Dynamic Gesture Recognition in Ultra-Range Distance for Effective Human-Robot Interaction
Eran Bamani Beeri, Eden Nissinman, Avishai Sintov
TL;DR
The paper tackles ultra-range gesture recognition for Human-Robot Interaction by extending gesture understanding to distances up to $[4,28]$ meters. It introduces the Temporal-Spatiotemporal Fusion Network (TSFN), which combines Temporal Convolutional Networks (TCN) and $R(2+1)D$ convolutions to capture temporal and spatiotemporal cues in video data. A distance-aware composite loss $\mathcal{L} = \mathcal{L}_{CE} + \alpha \mathcal{L}_{global} + \beta \mathcal{L}_{dist} + \gamma \mathcal{L}_{robust}$, with $\mathcal{L}_{dist} = \frac{1}{N} \sum d_i \cdot \mathcal{L}_{CE}(v_i, y_i)$, penalizes errors more at longer distances and promotes robustness.
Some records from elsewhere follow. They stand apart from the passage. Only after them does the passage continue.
/-! ### Probe lines -/

/-- A LINE SET past its checks: the configuration written whole as the block gives it, the measurement started afresh,
CONFIG of class LINE posted, and DONE; every other line and every other block as before (R143). A block with every field
within its values and ranges is read (R130, R131, R142; that the stall timer is counted in ticks is the model's choice
4). -/
def Obligations.LineSetStartsTheLineAfresh : Prop :=
  (∀ b : LineBlock, ¬badLine b → ∃ c, lineConfigOf b = some c) ∧
  ∀ (l : Link) (num : Byte) (b : LineBlock) (s : State) (n : LineId) (c : LineConfig),
    Takes l (.lineSet l num b) s → lineOf num = some n → lineConfigOf b = some c →
    (∀ y, ∀ d ∈ (s.zone y).configs, (d.air = some n → c.kind = .air) ∧ (n ∈ d.surfaces → c.kind = .surface)) →
      ∃ t, exec (.lineSet l num b) s = .next t ∧ ChangesOnly [.lines, .queue, .links] s t ∧ OnlyLine n s t ∧
        t.line n =
          { s.line n with
            config := c
            state := if c.kind = .off then .off else if s.warm then .warmup else .acquiring
            window := none
            stallAt := if c.kind = .off ∨ s.warm = true then none else some (s.tick + c.stallMs * 8000)
            lastQuality := .none
            fault := false
            lastRaw := none
            lastGood := none } ∧
        lineBlockBytes c = encodeLineBlock b ∧
        Posts [.config (.line n) l] s t ∧ Replies l 0x11 .done [] s t

/-- Edges that complete no window. A reference edge is ignored in OFF and WARMUP, begins a window in STALLED and in
ACQUIRING without one, and counts a period otherwise; it restarts the stall timer. The other edge changes the sampled
level alone. With no such edge waiting at the latest tick nothing happens (R133 to R135; the waiting edge and the stall
timer's count in ticks are the model's choices 5 and 4). -/
def Obligations.EdgesBeginAndCountPeriods : Prop :=
  ∀ (n : LineId) (s : State), s.startup.resetHeld = false →
    let r := s.line n
    let stall := some (s.tick + r.config.stallMs * 8000)
    (ReferenceEdgeWaits n s →
      (r.state = .off ∨ r.state = .warmup →
        exec (.referenceEdge n) s = .next (s.setLine n { r with sampled := some r.pin })) ∧
      (r.state = .stalled ∨ (r.state = .acquiring ∧ r.window = none) →
        exec (.referenceEdge n) s =
          .next (s.setLine n
            { r with
              sampled := some r.pin
              state := .acquiring
              window := some { periods := 0, span := 0, active := 0, refTick := s.tick, runActive := 0 }
              stallAt := stall })) ∧
      (∀ w, r.state = .acquiring → r.window = some w → w.periods + 1 ≠ r.config.window.periods →
        exec (.referenceEdge n) s =
          .next (s.setLine n
            { r with
              sampled := some r.pin
              window := some
                { periods := w.periods + 1, span := w.span + (s.tick - w.refTick), active := w.active + w.runActive,
                  refTick := s.tick, runActive := 0 }
              stallAt := stall }))) ∧
    (OtherEdgeWaits n s →
      exec (.nonReferenceEdge n) s = .next (s.setLine n { r with sampled := some r.pin })) ∧
    (¬ReferenceEdgeWaits n s → exec (.referenceEdge n) s = .next s) ∧
    (¬OtherEdgeWaits n s → exec (.nonReferenceEdge n) s = .next s)

/-- A window is of 16, 64 or 256 periods (R130). The reference edge that completes one: the result taken into the line
record by its quality, the next window begun at the same edge, PROBE_OK or PROBE_FAULT at a change of `fault`, and the
completion of an AIR line handed to the zone table (R136 to R138; the waiting edge, the stall timer's count in ticks
and the list of completions are the model's choices 5, 4 and 7). -/
def Obligations.CompletedWindowsAreTaken : Prop :=
  (WindowSize.w16.periods = 16 ∧ WindowSize.w64.periods = 64 ∧ WindowSize.w256.periods = 256) ∧
  ∀ (n : LineId) (s : State) (w : Window), s.startup.resetHeld = false → ReferenceEdgeWaits n s →
    (s.line n).state = .acquiring → (s.line n).window = some w →
    w.periods + 1 = (s.line n).config.window.periods →
      let r := s.line n
      let done := convert r.config (w.span + (s.tick - w.refTick)) (w.active + w.runActive)
      let begun : LineRecord :=
        { r with
          sampled := some r.pin
          window := some { periods := 0, span := 0, active := 0, refTick := s.tick, runActive := 0 }
          stallAt := some (s.tick + r.config.stallMs * 8000)
          lastRaw := some done.1 }
      ∃ t, exec (.referenceEdge n) s = .next t ∧ ChangesOnly [.lines, .queue, .handed] s t ∧ OnlyLine n s t ∧
        t.handed = s.handed ++ (if r.config.kind = .air then [⟨n, done.2, s.nowMs⟩] else []) ∧
        (∀ x, done.2 = .good x →
          t.line n = { begun with lastQuality := .good, lastGood := some ⟨x, s.nowMs⟩, fault := false } ∧
            Posts (if r.fault then [.probeOk n] else []) s t) ∧
        (∀ x, done.2 = .saturated x →
          t.line n = { begun with lastQuality := .saturated, lastGood := some ⟨x, s.nowMs⟩, fault := false } ∧
            Posts (if r.fault then [.probeOk n] else []) s t) ∧
        (done.2 = .range →
          t.line n = { begun with lastQuality := .range, fault := true } ∧
            Posts (if r.fault then [] else [.probeFault n .range]) s t)
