-- ==== Sys2Proof/Tests/Slice0.lean ====
section
/-!
SUPPORT. The model's own tests: the manual's worked cases, one step of each command on a small state, and for every
statement with hypotheses a witness that meets them. Expected values come from spec/, named in each comment.
-/

namespace Sys2Proof.Machine.Tests

/-- The command ends in a next state that satisfies `p`. -/
def okIf (o : Host.Outcome State Fault Refusal) (p : State → Bool) : Bool :=
  match o with
  | .next t => p t
  | .fault _ => false
  | .refused _ => false

/-! ### Small states -/

/-- An AIR line and a SURFACE line under the default calibration. -/
def air : LineConfig := { lineDefault with kind := .air }

def surface : LineConfig := { lineDefault with kind := .surface }

/-- A zone on line 1 (air) and line 2 (surface) with the default numbers. -/
def zoneOn : ZoneConfig := { zoneDefault with air := some 0, surfaces := [1] }

/-- After the warm-up, uptime 10 s: line 1 AIR and ACQUIRING, line 2 SURFACE with 14.20 °C measured at 9 s, Z1 STARTING
with its deadline at 40 s. -/
def running : State :=
  { State.reset with
    tick := 80000000
    lines := (State.reset.lines.set 0
      { LineRecord.fresh false air with state := .acquiring, sampled := some false, stallAt := some 80160000 }).set 1
      { LineRecord.fresh false surface with
        state := .acquiring, sampled := some false, stallAt := some 80160000, lastQuality := .good,
        lastRaw := some ⟨100000, 3210⟩, lastGood := some ⟨⟨0, 1420⟩, 9000⟩ }
    zones := State.reset.zones.set 0 { ZoneRecord.fresh zoneOn with deadline := some 40 }
    startup := { State.reset.startup with warmupAt := none } }

/-- `running` with line 1's record changed. -/
def lineIs (f : LineRecord → LineRecord) : State := running.setLine 0 (f (running.line 0))

/-- `running` with Z1's record changed. -/
def zoneIs (f : ZoneRecord → ZoneRecord) : State := running.setZone 0 (f (running.zone 0))

/-- `running` with O1's record changed. -/
def outIs (f : OutRecord → OutRecord) : State := running.setOut 0 (f (running.out 0))

/-- `running` with link A's record changed. -/
def linkIs (f : LinkRecord → LinkRecord) : State := running.setLink .a (f (running.link .a))

/-- `running` with link A's cursor record changed. -/
def cursorIs (f : CursorRecord → CursorRecord) : State := running.setCursor .a (f (running.cursor .a))

/-- `running` with start-up control changed. -/
def startupIs (f : Startup → Startup) : State := { running with startup := f running.startup }

/-- `running` with these completions handed over. -/
def handedIs (cs : List Completion) : State := { running with handed := cs }

/-- `running` with a restart of link A pending. -/
def restarting (ended : Bool) : State := startupIs (fun u => { u with restart := some ⟨.a, ended⟩ })

/-- `running` with a write in flight. -/
def writing : State := { running with store := { running.store with state := .writing settingsDefault } }

/-- The default blocks as they stand on the wire. -/
def lineBlock : LineBlock :=
  { kind := 1, edge := 0, polarity := 0, window := 1, stallMs := 20, rhRef := 100000, rhGain := 1966, rhOffset := 0,
    tGain := 20000, tOffset := -5000 }

def zoneBlock : ZoneBlock :=
  { air := 1, surfaces := [2], watchBelow := 300, warnBelow := 100, wetBelow := 0, hyst := 50, worsenConfirm := 2,
    improveConfirm := 4, lead := 4, failLevel := 2, failLimit := 3, staleS := 30, surfaceAgeS := 60 }

def outBlock : OutBlock :=
  { source := 1, zoneMask := 1, trigger := 2, safety := 1, polarity := 1, drive := 0, mode := 1, minOnS := 10,
    minOffS := 0, blinkOn := 5, blinkOff := 5 }

/-- A zone block of a given number of surfaces. -/
def wideBlock (n : Nat) : ZoneBlock := { zoneBlock with surfaces := List.replicate n 2 }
Empirical results on a six-gesture dataset show TSFN achieving up to 96.1% accuracy and outperformance over ViViT, TCN, R(2+1)D, and CNN-based baselines, indicating strong potential for real-time HRI in service robots, drones, and search-and-rescue contexts.
Abstract
This paper presents a novel approach for ultra-range gesture recognition, addressing Human-Robot Interaction (HRI) challenges over extended distances. By leveraging human gestures in video data, we propose the Temporal-Spatiotemporal Fusion Network (TSFN) model that surpasses the limitations of current methods, enabling robots to understand gestures from long distances. With applications in service robots, search and rescue operations, and drone-based interactions, our approach enhances HRI in expansive environments. Experimental validation demonstrates significant advancements in gesture recognition accuracy, particularly in prolonged gesture sequences.